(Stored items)

▬▬▬▬▬▬▬▬▬▬

-- ==== Sys2Proof/Machine/Flags.lean ====
section
/-! DEFINITION. Machine/Flags.lean: every write of a STATUS field (spec/10_state.md R23 to R25) and the register's
view as a bus word. -/

namespace Sys2Proof.Machine

/-- One flag as a bit. -/
def flagBit (b : Bool) : BitVec 1 := BitVec.ofBool b

/-- STATUS as it reads on the bus (R23): reserved fields read 0. -/
def Status.toWord (st : Status) : Word :=
  0#22 ++ flagBit st.err ++ flagBit st.ovf ++ 0#3 ++ flagBit st.valid ++ flagBit st.upd ++ flagBit st.hOk
    ++ flagBit st.tOk ++ flagBit st.crcOk

/-- OVF is set when a `sat64` of the command overflowed, and is otherwise left as it was (40_numerics.md R131; R24). -/
def Status.noteOverflow (st : Status) (overflowed : Bool) : Status := { st with ovf := st.ovf || overflowed }

/-- ERR is set by an illegal command (60_exceptions.md R231). -/
def Status.noteIllegal (st : Status) : Status := { st with err := true }

/-- CRC_OK is overwritten by CRC_CHK only (41_checksum.md R152). -/
def Status.noteCrc (st : Status) (ok : Bool) : Status := { st with crcOk := ok }

/-- T_OK, H_OK and UPD are overwritten by FRAME only (44_frame.md R180). -/
def Status.noteChecks (st : Status) (tok hok : Bool) : Status := { st with tOk := tok, hOk := hok, upd := tok && hok }

/-- VALID is set when FRAME updates the cached state (44_frame.md R180). -/
def Status.noteValid (st : Status) : Status := { st with valid := true }

/-- A host write of `v` to STATUS (R25): bit 8 clears OVF, bit 9 clears ERR, nothing else acts. -/
def Status.hostWrite (st : Status) (v : Word) : Status :=
  { st with ovf := st.ovf && !v.getLsbD 8, err := st.err && !v.getLsbD 9 }

end Sys2Proof.Machine
end

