-- ==== Sys2Proof/Machine/Frame.lean ====
section
/-! DEFINITION. Machine/Frame.lean: FRAME (spec/44_frame.md). -/

namespace Sys2Proof.Machine

/-- The temperature FRAME would cache: calibration applied once, after conversion (R180, R184). -/
def frameTemperature (s : State) : SatFx := calibrateT s (convT s.mbufT.raw)

/-- The humidity FRAME would cache (R180, R184). -/
def frameHumidity (s : State) : SatFx := calibrateH s (convH s.mbufH.raw)

/-- FRAME's effect (R180): the checks are always recorded; the cached values are written only when both groups are good. -/
def frameEffect (s : State) : State :=
  let checked := s.recordChecks s.mbufT.good s.mbufH.good
  if s.mbufT.good && s.mbufH.good then checked.cacheReading (frameTemperature s) (frameHumidity s) else checked

/-- FRAME (R180) -/
def execFrame (s : State) : Host.Outcome State Fault Refusal := .next (frameEffect s)

end Sys2Proof.Machine
end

▬▬▬▬▬▬▬▬▬▬

(Problem to work on) Repeat the line containing "st.ovf && !v.getLsbD" and all subsequent lines through the final line of the data, exactly and with no others.

(Solution for this task)
  { st with ovf := st.ovf && !v.getLsbD 8, err := st.err && !v.getLsbD 9 }

end Sys2Proof.Machine
end

-- ==== Sys2Proof/Machine/Frame.lean ====
section
/-! DEFINITION. Machine/Frame.lean: FRAME (spec/44_frame.md). -/

namespace Sys2Proof.Machine

/-- The temperature FRAME would cache: calibration applied once, after conversion (R180, R184). -/
def frameTemperature (s : State) : SatFx := calibrateT s (convT s.mbufT.raw)

/-- The humidity FRAME would cache (R180, R184). -/
def frameHumidity (s : State) : SatFx := calibrateH s (convH s.mbufH.raw)

/-- FRAME's effect (R180): the checks are always recorded; the cached values are written only when both groups are good. -/
def frameEffect (s : State) : State :=
  let checked := s.recordChecks s.mbufT.good s.mbufH.good
  if s.mbufT.good && s.mbufH.good then checked.cacheReading (frameTemperature s) (frameHumidity s) else checked

/-- FRAME (R180) -/
def execFrame (s : State) : Host.Outcome State Fault Refusal := .next (frameEffect s)

end Sys2Proof.Machine
end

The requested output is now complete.